# It happened on Paint Creek



## Rokurota (May 30, 2013)

Just have to share a funny fishing story.
It happened to me on Paint Creek Friday morning 4 July.

Got to the park in Rochester about 06:30. No bugs on the water. No rises, and the creek was just short of chocloate milk from the rain we'd had the last couple days. But my bride had just got me a nice little 7'6" 4wt I wanted to try, and I'd already driven an hour so... swing some wet flies and hope for the best.

Hiked up to the playscape near the top of the park and started working down stream through the pools. Fishing a couple bright and big softhackles on the leader. Got a few bumps but no hookups.

As I was working down through the last pool I had time to fish and got to the tail of the pool next to one of the bridges I over shot my last cast and and hung up the dropper fly on the far bank. So I waded across the pool picking up my line and leader as I went and freed the dropper from the weeds on the bank.
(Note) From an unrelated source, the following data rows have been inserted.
/-- The row values s[y] of the flicker detector before its trend is removed: the median over 16 column
bands of the row mean divided by the band's frame mean, in Q0.16 (R250 steps 1 to 3). -/
def flickerRows (e : PixEnv) : List Int :=
  let bw := e.w / 16
  let rowMean (b y : Nat) : Int := meanTrunc ((List.range bw).map (fun i => e.t3 (b * bw + i) y))
  let frameMean (b : Nat) : Int := meanTrunc ((List.range e.h).map (rowMean b))
  let fm := (List.range 16).map frameMean
  (List.range e.h).map (fun y =>
    let vs := (List.range 16).map (fun b =>
      let m := fm.getD b 0
      if m = 0 then 0 else rowMean b y * 65536 / m)
    let sorted := vs.mergeSort (· ≤ ·)
    Int.tdiv (sorted.getD 7 0 + sorted.getD 8 0) 2)

/-! The fit of R250, in integers: sines and cosines to 2^-60, every division truncating (R234; log 120). -/

/-- Terms of the series of cosine and sine at an angle below a quarter turn, in units of 2^-60: `t` is the term of
order `k` (its size), and the sums so far. -/
def trigTerms (x : Nat) : Nat → Nat → Nat → Int × Int → Int × Int
  | 0, _, _, a => a
  | n + 1, k, t, a =>
    let v : Int := if k % 4 < 2 then t else -(t : Int)
    trigTerms x n (k + 1) (t * x / 2 ^ 60 / (k + 1)) (if k % 2 = 0 then (a.1 + v, a.2) else (a.1, a.2 + v))

/-- Cosine and sine of r / 4n of a turn, in units of 2^-60. -/
def cosSin (r n : Nat) : Int × Int :=
  let w := trigTerms (1811004864519280710 * (r % n) / n) 26 0 (2 ^ 60) (0, 0)
  match r / n % 4 with
  | 0 => w
  | 1 => (-w.2, w.1)
  | 2 => (-w.1, -w.2)
  | _ => (w.2, -w.1)

/-- Row values without their least-squares linear trend, times the common denominator, which comes first (R250
step 3). -/
def detrend (ss : List Int) : Int × List Int :=
  let n : Int := ss.length
  let sum (f : Nat × Int → Int) : Int := ((List.range ss.length).zip ss).foldl (fun a p => a + f p) 0
  let x1 := sum (fun p => p.1)
  let x2 := sum (fun p => p.1 * p.1)
  let y1 := sum (fun p => p.2)
  let xy := sum (fun p => p.1 * p.2)
  let d := n * x2 - x1 * x1
  (d, ((List.range ss.length).zip ss).map (fun p =>
    p.2 * d - (x2 * y1 - x1 * xy) - p.1 * (n * xy - x1 * y1)))

/-- C and S for a candidate of q quarter hertz; `t` is the readout time of row 0 less t_zc and `line` the line time, in
ns (R250 step 5). -/
def flickerSums (es : List Int) (t : Int) (line q : Nat) : Int × Int :=
  ((List.range es.length).zip es).foldl (fun a p =>
    let w := cosSin (Int.emod (q * (t + p.1 * line)) 4000000000).toNat 1000000000
    (a.1 + p.2 * w.1, a.2 + p.2 * w.2)) (0, 0)

/-- φ of R250 in units of a turn / 65,536: the largest angle that does not lie past atan2(S, C). -/
def flickerPhase (c s : Int) : Nat :=
  let base : Nat := if 0 < c ∧ 0 ≤ s then 0 else if c ≤ 0 ∧ 0 < s then 16384 else if c < 0 ∧ s ≤ 0 then 32768 else 49152
  (List.range 14).foldl (fun k i =>
    let j := k + 2 ^ (13 - i)
    let w := cosSin j 16384
    if w.2 * c ≤ w.1 * s then j else k) base

/-- The fit: f* in quarter hertz, φ, A in Q0.16, and whether the second-largest peak more than 0.5 Hz away exceeds A / 2
(R250 step 5). Peaks are the candidates that no neighbour exceeds; the lowest of equal candidates is taken. -/
def flickerFit (ss : List Int) (t : Int) (line : Nat) : Nat × Nat × Nat × Bool :=
  let (d, es) := detrend ss
  let qs := (List.range 1841).map (· + 160)
  let cs := qs.map (flickerSums es t line)
  let ms := cs.map (fun p => (p.1 * p.1 + p.2 * p.2).toNat)
  let best := (List.range 1841).foldl (fun b i => if ms.getD b 0 < ms.getD i 0 then i else b) 0
  let m := ms.getD best 0
  let c := cs.getD best (0, 0)
  let peaks := (List.range 1841).filter (fun i =>
    decide (ms.getD (i - 1) 0 ≤ ms.getD i 0) && decide (ms.getD (i + 1) 0 ≤ ms.getD i 0) &&
      (decide (best + 2 < i) || decide (i + 2 < best)))
  (best + 160, flickerPhase c.1 c.2, Nat.sqrt (4 * m) / (ss.length * d.toNat * 2 ^ 60),
    peaks.any (fun i => m < 4 * ms.getD i 0))

end Sys2Proof.Machine
end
As I waded back across the tail to climb out and head home, I had my rod in my left hand, and my coiled leader and top fly in my right hand, the partridge and green soft hackle dropper was dangling in the water next to my right thigh. Just as I got to the deepest section of the pool going across stream, I felt a familiar tugtugtug on my right hand...
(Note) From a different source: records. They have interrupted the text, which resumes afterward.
-- ==== Sys2Proof/Machine/Moving.lean ====
section
/-! DEFINITION. Reads and writes of device addresses by engines: HBM with its error reporting and poison
table (06 R167, R168), scratchpads (05 R136 to R139), the line store's poison marks (09 R247), the
read-only views of Control SRAM, and the writes of dynamic producers (05 R148). -/

namespace Sys2Proof.Machine

/-- HBM channel of an address (06 R156). -/
def chanOf (a : Nat) : Nat := a / 4096 % 16

/-- Counter indices of the HBM controller's group (06 R174; log 20). -/
def hRead (c : Nat) : Nat := c
def hWrite (c : Nat) : Nat := 16 + c
def hControl : Nat := 32
def hCorr (c : Nat) : Nat := 33 + c
def hMulti (c : Nat) : Nat := 49 + c
def hUnc (c : Nat) : Nat := 65 + c
def hEcs (c : Nat) : Nat := 81 + c
def hPoisonReads : Nat := 98
def hPoisonLost : Nat := 99
def hParity (c : Nat) : Nat := 100 + c
/-- BUCKET_LOW, held as the deepest fall below the depth since the last snapshot. -/
def hLowDeficit : Nat := 117
def hSelfRefresh : Nat := 119

/-- One 32-byte granule of HBM read (06 R167, R168): bytes, poison, effects. -/
def State.readGranule (s : State) (a : Nat) : List Byte × Bool × State :=
  let c := chanOf a
  if s.hbm.poison.contains (a / 32) then
    (freeUnit s.freeCtr (a / 32), true, s.count srcHbm hPoisonReads 1)
  else
    match s.severity a with
    | 0 => (s.readB a 32, false, s)
    | 1 => (s.readB a 32, false, s.count srcHbm (hCorr c) 1)
    | 2 => (s.readB a 32, false, (s.count srcHbm (hMulti c) 1).updHbm (fun h =>
        { h with lastCorr := h.lastCorr.set (fin16 c) (a / 32 * 32) }))
    | _ =>
      let s := (s.count srcHbm (hUnc c) 1).errorRec 0x0840 6 (16 + c) a 1 0 []
      (freeUnit s.freeCtr (a / 32), true, s.tickFaultK 0x0840 srcHbm c 6 (16 + c) a 1 [])

def inHbm (a : Nat) : Bool := placeOf a == .hbm

/-- Channels of HBM that a range uses leave power-down on its request (06 R155). -/
def State.wakeRange (s : State) (a n : Nat) : State :=
  let first := a / 4096
  let pages := (a + n + 4095) / 4096 - first
  s.updHbm (fun h => { h with powerDown := Vector.ofFn (fun (c : Fin 16) =>
    h.powerDown[c] && pages ≤ (c.val + 16 - first % 16) % 16) })

/-- Ring of a stream in the line store: its base in a configuration (09 R244). -/
def ObjCfg.ringBase (c : ObjCfg) (i : Nat) : Nat :=
  lineBase + 0x200000 + ((c.streams.take i).map (·.ringBytes)).foldl (· + ·) 0

/-- The stream of a number. -/
def ObjCfg.stream (c : ObjCfg) (i : Fin 5) : StreamCfg :=
  c.streams.getD i.val ⟨0, 0, 0, 0, 0, 0, 0, 0, 0, 0, 0, 0, 0, 0⟩

def State.updImg (s : State) (g : Img → Img) : State := { s with img := g s.img }

def fin5s (n : Nat) : Fin 5 := ⟨n % 5, Nat.mod_lt _ (by decide)⟩

def State.updStream (s : State) (i : Fin 5) (g : StreamSt → StreamSt) : State :=
  s.updImg (fun m => { m with streams := m.streams.set i (g m.streams[i]) })

/-- Event source of a stream; the Objective's counters stand in group 0x0200 (12 R347; log 20). -/
def srcImg : Nat := 0x0200
def iPoisoned (s : Nat) : Nat := 12 + s

/-- A poisoned group of a stream: counted, and raised once per stream per frame (09 R247). -/
def State.poisonedGroup (s : State) (i : Fin 5) : State :=
  let was := s.img.streams[i].bad
  let s := (s.updStream i (fun x => { x with bad := true })).count srcImg (iPoisoned i.val) 1
  if was then s else s.fault 0x0314 (srcImg + i.val) 4 2 0 []

/-- The stream in whose ring an address lies, with the base and length of the group there (09 R244). -/
def State.ringGroup (s : State) (a : Nat) : Option (Fin 5 × Nat × Nat) :=
  match s.img.cfg with
  | none => none
  | some c =>
    ((List.range 5).find? (fun i => c.ringBase i ≤ a && a < c.ringBase (i + 1))).bind (fun i =>
      let g := (c.stream (fin5s i)).groupBytes
      if g = 0 then none else some (fin5s i, c.ringBase i + (a - c.ringBase i) / g * g, g))

/-- A parity error stored in the line store is met (09 R247): the whole group of a ring becomes poisoned and the
error is reported; elsewhere the one unit does. -/
def State.lineParity (s : State) (a : Nat) : State :=
  match s.ringGroup a with
  | some (i, g, n) => (s.writeUnits g (s.readB g n) true).poisonedGroup i
  | none => s.writeUnits (a / 32 * 32) (s.readB (a / 32 * 32) 32) true

/-- An uncorrectable error of Control SRAM outside the firmware range is a block error (16 R458), of a status of the master
table that is left open (12 R360; log 116). -/
def State.sramError (s : State) (a : Nat) : State :=
  s.errorRec (statusCodes.getD (s.free.toNat % statusCodes.length) 0x0803) 7 4 a 1 0 []

/-- 32 bytes of the holding queue, its records oldest first (12 R345; log 18). -/
def State.heldPiece (s : State) (off : Nat) : List Byte :=
  match s.host.held[off / 64]? with
  | some r => (r.bytes.drop (off % 64)).take 32
  | none => zeroBytes 32

/-- One granule of any place. -/
def State.readPiece (s : State) (a : Nat) : List Byte × Bool × State :=
  match placeOf a with
  | .hbm => s.readGranule a
  | .scratch f off => s.readUnit f (off / 32)
  | .lineStore =>
    if s.poisoned a then (freeUnit s.freeCtr (a / 32), true, s)
    else if s.severity a = 3 then (freeUnit s.freeCtr (a / 32), true, s.lineParity a)
    else (s.readB a 32, false, s)
  | .firmware | .journal | .outage | .other =>
    if s.severity a = 3 then (freeUnit s.freeCtr (a / 32), true, s.sramError a)
    else if fuseViewAddr ≤ a ∧ a < fuseViewAddr + 0x2000 then
      ((s.fuseView.drop (a - fuseViewAddr)).take 32, false, s)
    else if errQueueAddr ≤ a ∧ a < errQueueAddr + 0x4000 then
      ((s.errQueueBytes.drop (a - errQueueAddr)).take 32, false, s)
    else if heldAddr ≤ a ∧ a < heldAddr + 0x40000 then (s.heldPiece (a - heldAddr), false, s)
    else (s.readB a 32, false, s)
  | _ => (s.readB a 32, false, s)

/-- Nothing in a range needs a look at single granules. -/
def State.plainRange (s : State) (a n : Nat) : Bool :=
  s.cleanRun a (n / 32) && (match placeOf a with
    | .hbm => !s.hbm.poison.any (fun g => a / 32 ≤ g && g < (a + n) / 32)
    | .other => false
    | _ => true)

/-- Granules read in turn. -/
def State.readPieces (s : State) (a : Nat) : Nat → List Byte × List Nat × State
  | 0 => ([], [], s)
  | n + 1 =>
    let (bs, bad, s) := s.readPiece a
    let (rest, bads, s) := s.readPieces (a + 32) n
    (bs ++ rest, if bad then a / 32 :: bads else bads, s)

/-- `n` bytes (a multiple of 32) read from a device address: bytes, poisoned granules (address / 32), and
effects. One draw of free values covers the read. -/
def State.readDev (s : State) (a n : Nat) : List Byte × List Nat × State :=
  let s := if inHbm a then s.wakeRange a n else s
  if s.plainRange a n then (s.readB a n, [], s)
  else
    let (bs, bads, s) := s.readPieces a (n / 32)
    (bs, bads, s.drawn 1)

/-- A byte count charged to the channels of the pages it touches. -/
def State.countPages (s : State) (base : Nat → Nat) (a n : Nat) : State :=
  (List.range ((a + n + 4095) / 4096 - a / 4096)).foldl (fun s i =>
    let p := (a / 4096 + i) * 4096
    let lo := max a p
    let hi := min (a + n) (p + 4096)
    s.count srcHbm (base (chanOf p)) (hi - lo)) s

/-- One granule written into HBM (06 R168): poisoned data takes a place in the table, or is written as zero
when the table is full; a clean write removes the entry. The flag says that poison was lost. -/
def State.writeGranule (s : State) (a : Nat) (bs : List Byte) (bad : Bool) : State × Bool :=
  let s := s.clearUpset a
  let listed := s.hbm.poison.contains (a / 32)
  if bad then
    if listed then (s.writeB a bs, false)
    else if s.hbm.poison.length < 256 then
      ((s.writeB a bs).updHbm (fun h => { h with poison := h.poison ++ [a / 32] }), false)
    else ((s.writeB a (zeroBytes 32)).count srcHbm hPoisonLost 1, true)
  else
    ((s.writeB a bs).updHbm (fun h =>
      if listed then { h with poison := h.poison.filter (· != a / 32) } else h), false)

/-- Granules written in turn. -/
def State.writeGranules (s : State) (a : Nat) (bads : List Nat) : List (List Byte) → State × Bool
  | [] => (s, false)
  | g :: gs =>
    let (s, l) := s.writeGranule a g (bads.contains (a / 32))
    let (s, l') := s.writeGranules (a + 32) bads gs
    (s, l || l')

/-- Stored errors of the units of a range are gone once the units are written. -/
def State.clearRun (s : State) (a n : Nat) : State :=
  { s with upsets := s.upsets.filter (fun p => !(a / 32 ≤ p.1 && p.1 < (a + n) / 32)) }

/-- Bytes cut into granules of 32. -/
def pieces32 : Nat → List Byte → List (List Byte)
  | 0, _ => []
  | n + 1, bs => bs.take 32 :: pieces32 n (bs.drop 32)

/-- Pieces (32 bytes) `bads`, given by index, replaced by zeros: what reaches a place that keeps no poison
mark, in units of 64 bytes (08 R215). -/
def zeroBad (bads : List Nat) (bs : List Byte) : List Byte :=
  let gs := pieces32 (bs.length / 32) bs
  (List.range gs.length).flatMap (fun i =>
    if bads.any (fun b => b / 2 == i / 2) then zeroBytes 32 else gs.getD i [])

/-- Units of a scratchpad or of the line store written, each with its own poison (05 R139, 09 R247). -/
def State.writeMarked (s : State) (a : Nat) (bs : List Byte) (bads : List Nat) : State :=
  if bads.isEmpty then s.writeUnits a bs false
  else
    let gs := pieces32 (bs.length / 32) bs
    (List.range gs.length).foldl (fun s i =>
      s.writeUnits (a + 32 * i) (gs.getD i []) (bads.contains i)) s

/-- `bs` written to a device address; `bads` are the indices of its poisoned 32-byte pieces. The flag says
that poison was lost in HBM. Host memory, Control SRAM and Beam windows keep no poison, so poisoned pieces
reach them as zeros (08 R215). -/
def State.writeDev (s : State) (a : Nat) (bs : List Byte) (bads : List Nat) : State × Bool :=
  match placeOf a with
  | .hbm =>
    let s := s.wakeRange a bs.length
    if bads.isEmpty && s.hbm.poison.isEmpty && s.cleanRun a (bs.length / 32) then (s.writeB a bs, false)
    else s.writeGranules a (bads.map (· + a / 32)) (pieces32 (bs.length / 32) bs)
  | .scratch _ _ => (s.writeMarked a bs bads, false)
  | .lineStore => (s.writeMarked a bs bads, false)
  | .unmapped => (s, false)
  | .beam _ => (s, false)
  | .host => (s.writeB a (zeroBad bads bs), false)
  | _ => ((s.clearRun a bs.length).writeB a (zeroBad bads bs), false)

/-- A place keeps poison marks with its data (08 R215). -/
def keepsPoison (a : Nat) : Bool :=
  match placeOf a with
  | .hbm | .scratch _ _ | .lineStore => true
  | _ => false

/-- Bytes of any length written, joined with what stands beside them in their units (08 R208; 12 R359); `bads` are the
poisoned pieces of what is written. A partly written granule of HBM counts as cleanly written (06 R168). The flag says
that poison was lost. -/
def State.writeMergedBad (s : State) (a : Nat) (bs : List Byte) (bads : List Nat) : State × Bool :=
  let lo := a / 32 * 32
  let hi := (a + bs.length + 31) / 32 * 32
  s.writeDev lo (s.readB lo (a - lo) ++ bs ++ s.readB (a + bs.length) (hi - (a + bs.length))) bads

/-- The same for clean bytes. -/
def State.writeMerged (s : State) (a : Nat) (bs : List Byte) : State := (s.writeMergedBad a bs []).1

/-! ### What may be written in HBM (02 R56; 06 R160, R170) -/

/-- A range overlaps another. -/
def overlaps (a n b m : Nat) : Bool := a < b + m && b < a + n

/-- The range of a LOAD_SCHEDULE command. -/
def loadRange (c : Cmd) : Option (Nat × Nat) :=
  match c with
  | .loadSchedule addr len => some (addr.toNat, len.toNat)
  | _ => none

/-- A range is write-protected: it meets an image that is active, staged or being checked (02 R56). -/
def State.protectedRange (s : State) (a n : Nat) : Bool :=
  let im (i : Option Image) : Bool := match i with
    | some i => overlaps a n i.addr i.len
    | none => false
  im s.sched.active || im s.sched.staged || s.host.bg.any (fun b => match loadRange b.desc.cmd with
    | some (x, l) => overlaps a n x l
    | none => false)

/-- The stack answers accesses, now or once it has left self-refresh or training (06 R170). -/
def State.hbmMapped (s : State) : Bool := s.hbm.phase != .failed

/-- A range of HBM may be written: mapped, outside the journal mirror, not protected. -/
def State.hbmWritable (s : State) (a n : Nat) : Bool :=
  s.hbmMapped && a + n ≤ s.mirrorBase && !s.protectedRange a n

/-! ### The token bucket (06 R164; 08 R213) -/

/-- The bucket falls by the bytes granted (06 R164), and its lowest level is kept (06 R174). -/
def State.takeBucket (s : State) (n : Nat) : State :=
  let s := s.updHbm (fun h => { h with bucket := h.bucket - n })
  let d := 33554432 - s.hbm.bucket
  if s.ctr srcHbm hLowDeficit < d then s.setCtr srcHbm hLowDeficit d else s

/-- HBM cannot be reached at present (06 R170, R171). -/
def State.hbmWaits (s : State) : Bool := s.hbm.phase != .ready

/-- HBM grants accesses of a user: always while ready, and to transfers while begun HISTORY writes complete on the way
into self-refresh, when only those are left (06 R171). -/
def State.hbmOpen (s : State) (u : BucketUser) : Bool :=
  match s.hbm.phase, u with
  | .ready, _ => true
  | .draining, .chan _ | .draining, .expander _ | .draining, .condenser _ | .draining, .back _ => true
  | _, _ => false

/-- The waiting access that is granted next: the oldest of the highest priority. -/
def firstWait : List BucketWait → Option BucketWait
  | [] => none
  | w :: ws =>
    match firstWait ws with
    | some v => if w.prio < v.prio then some v else some w
    | none => some w

/-- An HBM access is held back by one that waits, at its own or a higher priority, in any engine (08 R213). -/
def State.heldBack (s : State) (prio : Nat) : Bool := s.hbm.waiting.any (fun w => prio ≤ w.prio)

/-- An access asks the bucket for its bytes. It is granted at once when nothing holds it back and the level covers
them; one that waits already is granted when its turn has come; otherwise it waits (06 R164). On the way into
self-refresh the accesses that are left are granted whatever the level, so that they complete (06 R173; log 114). -/
def State.bucketPass (s : State) (u : BucketUser) (n prio : Nat) : Bool × State :=
  if n = 0 then (true, s)
  else if !s.hbmOpen u then (false, s)
  else if s.hbm.phase = .draining then (true, s.takeBucket n)
  else
    match s.hbm.waiting.find? (fun w => w.user == u) with
    | some w =>
      if firstWait s.hbm.waiting = some w ∧ w.bytes ≤ s.hbm.bucket then
        (true, (s.updHbm (fun h => { h with waiting := h.waiting.erase w })).takeBucket w.bytes)
      else (false, s)
    | none =>
      if !s.heldBack prio && n ≤ s.hbm.bucket then (true, s.takeBucket n)
      else (false, s.updHbm (fun h => { h with waiting := h.waiting ++ [⟨u, n, prio⟩] }))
Thought to myself "seriously!!!" and picked up the rig with a 5 or 6 inch brown trout hanging from the bottom fly!!! :xzicon_sm

So the question is... 
Do I count that as a "Caught Fish" 
or did I get skunked???:lol:


----------



## Big Frank 25 (Feb 21, 2002)

Caught fish! Work on perfecting your presentation!


----------



## DLHirst (Mar 14, 2009)

Nice! I was teaching a newb to fish last Monday on the Au Sable's South Branch. I had already "schooled him" on the importance of presentation, etc. He lost a fly and was struggling to tie on a new one. When he asked for help, I stuck my rod under my armpit, pointing away from us, and proceeded to tie on a fly. 

Yes, I felt that tug. Said casually "I think I got a fish", but finished tying on his fly. Reeled in a 8-9" brookie, on a dry fly, no less! Beautiful fish. For the next two days, all I heard was "tell me more about that presentation thing?".

All I could offer was "If you wait around to get lucky like I did, you will give up fishing long before..."


----------



## Shoeman (Aug 26, 2000)

Yup, power of the swing.... :lol:

So much for the drag-free drift.


----------



## workingman (Aug 16, 2007)

You were holding the rod and landed the fish. Caught!


----------



## jaytothekizzay (Apr 1, 2002)

Ive done that many times... just act like you knew it was there... awesome... lol

Sent from my SM-N900V using Ohub Campfire mobile app


----------



## jkloess (Jan 14, 2014)

Sometimes it's better to be lucky than good...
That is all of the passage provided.